RECORDS FOR THIS TASK: Begin

/-- R111 to R119, R124 to R133: pressure and heat. -/
def Obligations.PressureAndHeat : Prop :=
  (∀ (s : State) (h : Nat), h < s.mach.sled.homes → s.mach.levelAfter h < s.mach.get .GRN_HOME_LEVEL h →
    Completes (.levelLeave h) s (recordFields ++ [.GRN_LEVEL, .GRN_LEVEL_CHANGES, .GRN_RELEASE_OUT, .GRN_HOME_LEVEL,
        .HBR_LD_EVT_OVERFLOW]) [.out, .grain, .host, .lhl] fun t =>
      t.get .GRN_HOME_LEVEL h = s.mach.levelAfter h ∧ Mach.Others .GRN_HOME_LEVEL h s.mach t) ∧
  (∀ s : State, 2 ≤ s.mach.get .GRN_LEVEL →
    Completes .releaseRequestEval s (lineFields ++ [.GRN_RELEASE_OUT, .GRN_REVOKED])
      [.pages, .out, .freeCtr, .lines, .dir, .host, .bkw, .lhl, .arc, .bql, .snd, .fry] fun t =>
      t = (releaseLoop s.mach.host.extents.length).run s.mach) ∧
  (∀ s : State, s.mach.get .GRN_LEVEL < 2 → Completes .releaseRequestEval s [] [] fun t => t = s.mach) ∧
  (∀ (s : State) (ld start : Nat) (e : Extent), s.mach.get .GRN_LEVEL = 3 →
    (s.mach.host.extents.find? fun e => e.ld == ld && e.base == start && e.accepted && e.requested && !e.revoked) = some e →
    Completes (.revocation ld start) s (detectFields ++ [.GRN_RELEASE_OUT, .GRN_REVOKED]) [.out, .lines, .host, .bkw, .lhl] fun t =>
      let after := s.mach.host.extents.map fun x => if x = e then { x with revoked := true } else x
      t.get .GRN_REVOKED = (after.filter (·.revoked)).length % 2 ^ 32 ∧
      t.get .GRN_RELEASE_OUT = (after.filter fun x => x.accepted && x.requested && !x.revoked).length % 2 ^ 32) ∧
  (∀ s : State, Completes .exhaustionRecord s recordFields [.grain, .lhl] fun t =>
      t.grain = { s.mach.grain with exhausted := [] }) ∧
  (∀ s : State, Completes (.grnElasticEnWrite true) s [.GRN_ELASTIC_EN, .GRN_WR_REFUSED] [] fun t =>
      t.get .GRN_ELASTIC_EN = 1 ∧ t.get .GRN_WR_REFUSED = 0) ∧
  (∀ (s : State) (n : Nat), n ∈ s.mach.atolls → s.mach.isElastic n = true →
    Completes (.grnElasticEnWrite false) s [.GRN_WR_REFUSED] [] fun t => t.get .GRN_WR_REFUSED = 1) ∧
  (∀ (s : State) (h : Nat), h < s.mach.sled.homes → Completes (.grnFreeRead .mf h) s [] [.out, .grain] fun t =>
      t.out = s.mach.out ++ [.setupRead (0x410000 + 0x100 + 0x40 * h) (s.mach.get .GRN_FREE h)] ∧
      t.grain = { s.mach.grain with latch := s.mach.grain.latch.put (latchKey .mf h) (grnGroup.map fun f => s.mach.get f h) }) ∧
  (∀ (s : State) (e h : Nat), h < s.mach.sled.homes → Completes (.grnFreeRead (.mctp e) h) s [] [.out, .grain] fun t =>
      t.out = s.mach.out ++ [.mctp e 0 (Bits.leBytes 8 (s.mach.get .GRN_FREE h))]) ∧
  (∀ s : State, s.mach.get .ID_MEM_ACTIVE = 1 → s.mach.get .REEF_PSTATE ≠ 2 →
    (∀ p ∈ s.mach.walked, s.mach.get .TIER_PERIOD_NOW - p.2.visited < 23) →
    Completes .heatPeriodAdvance s [.TIER_PERIOD_NOW] [] fun t =>
      t.get .TIER_PERIOD_NOW = (s.mach.get .TIER_PERIOD_NOW + 1) % 2 ^ 32) ∧
  (∀ (s : State) (p : Nat × PageSt), s.mach.get .ID_MEM_ACTIVE = 1 → s.mach.get .REEF_PSTATE ≠ 2 → p ∈ s.mach.walked →
    23 ≤ s.mach.get .TIER_PERIOD_NOW - p.2.visited →
    Completes .heatPeriodAdvance s [.TIER_STRETCH] [] fun t => t.get .TIER_STRETCH = (s.mach.get .TIER_STRETCH + 1) % 2 ^ 32) ∧
  (∀ (s : State) (pn n : Nat), (s.mach.page pn).rcd ≠ {} → s.mach.atollOf pn = some n → s.mach.dredgeable n = false →
    Completes (.coldScanVisit pn) s (plotFields ++ countFields ++ [.GRN_MOVES, .GRN_MOVE_ABORTS, .TIER_SINKS, .TIER_LIFTS_GROWTH,
        .TIER_LIFTS_HEAT, .TDL_EPOCH_STOPS, .RGL_M_LINES, .SND_T_LOST, .SND_S_HELD, .SND_S_LOST])
      [.dram, .pages, .out, .freeCtr, .lines, .grain, .keys, .host, .bkw, .lhl, .arc, .bql, .snd, .rgl] fun t =>
      (t.page pn).visited = s.mach.get .TIER_PERIOD_NOW ∧
      (32 ≤ s.mach.idle (s.mach.page pn).rcd → (t.page pn).rcd.count = 0)) ∧
  (∀ (s : State) (pn n : Nat), s.mach.atollOf pn = some n → (s.mach.page pn).heatLift = true → (s.mach.page pn).rcd.lock = false →
    s.mach.liftDue n pn .heat = false →
    Completes (.heatLift pn) s [] [.pages] fun t => t.page pn = { s.mach.page pn with heatLift := false } ∧
      ∀ q, q ≠ pn → t.page q = s.mach.page q) ∧
  (∀ (s : State) (pn n : Nat), s.mach.atollOf pn = some n → (s.mach.page pn).heatLift = true → (s.mach.page pn).rcd.lock = false →
    s.mach.liftDue n pn .heat = true →
    Completes (.heatLift pn) s (plotFields ++ countFields ++ [.GRN_MOVES, .GRN_MOVE_ABORTS, .TIER_LIFTS_GROWTH, .TIER_LIFTS_HEAT,
        .TDL_EPOCH_STOPS, .RGL_M_LINES, .SND_T_LOST]) [.dram, .pages, .out, .freeCtr, .lines, .grain, .host, .bkw, .lhl, .snd, .rgl]
      fun t => t = (lift n pn .heat).run ((Prim.page pn { s.mach.page pn with heatLift := false }).apply s.mach)) ∧
  (∀ (s : State) (pn n : Nat), s.mach.atollOf pn = some n → (s.mach.page pn).rcd.tier = .offshore →
    (s.mach.page pn).rcd.recallPending = false → s.mach.epochEnd n pn = false →
    Completes (.pageRecall pn) s (detectFields ++ [.TDL_EPOCH_STOPS]) [.pages, .out, .lines, .host, .bkw, .lhl, .arc, .bql] fun t =>
      (t.page pn).rcd = { (s.mach.page pn).rcd with recallPending := true } ∧ ∀ q, q ≠ pn → t.page q = s.mach.page q)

RECORDS FOR THIS TASK: End

### [EXERCISE OBJECTIVE]
Out of the data above, give again only the lines starting at the one holding "(∀ p ∈ s.mach.walked, s.mach.get" and ending at the one holding "(∀ (s : State) (pn n : Nat), (s.mach.page", unchanged.

### [EXERCISE SOLUTION]
    (∀ p ∈ s.mach.walked, s.mach.get .TIER_PERIOD_NOW - p.2.visited < 23) →
    Completes .heatPeriodAdvance s [.TIER_PERIOD_NOW] [] fun t =>
      t.get .TIER_PERIOD_NOW = (s.mach.get .TIER_PERIOD_NOW + 1) % 2 ^ 32) ∧
  (∀ (s : State) (p : Nat × PageSt), s.mach.get .ID_MEM_ACTIVE = 1 → s.mach.get .REEF_PSTATE ≠ 2 → p ∈ s.mach.walked →
    23 ≤ s.mach.get .TIER_PERIOD_NOW - p.2.visited →
    Completes .heatPeriodAdvance s [.TIER_STRETCH] [] fun t => t.get .TIER_STRETCH = (s.mach.get .TIER_STRETCH + 1) % 2 ^ 32) ∧
  (∀ (s : State) (pn n : Nat), (s.mach.page pn).rcd ≠ {} → s.mach.atollOf pn = some n → s.mach.dredgeable n = false →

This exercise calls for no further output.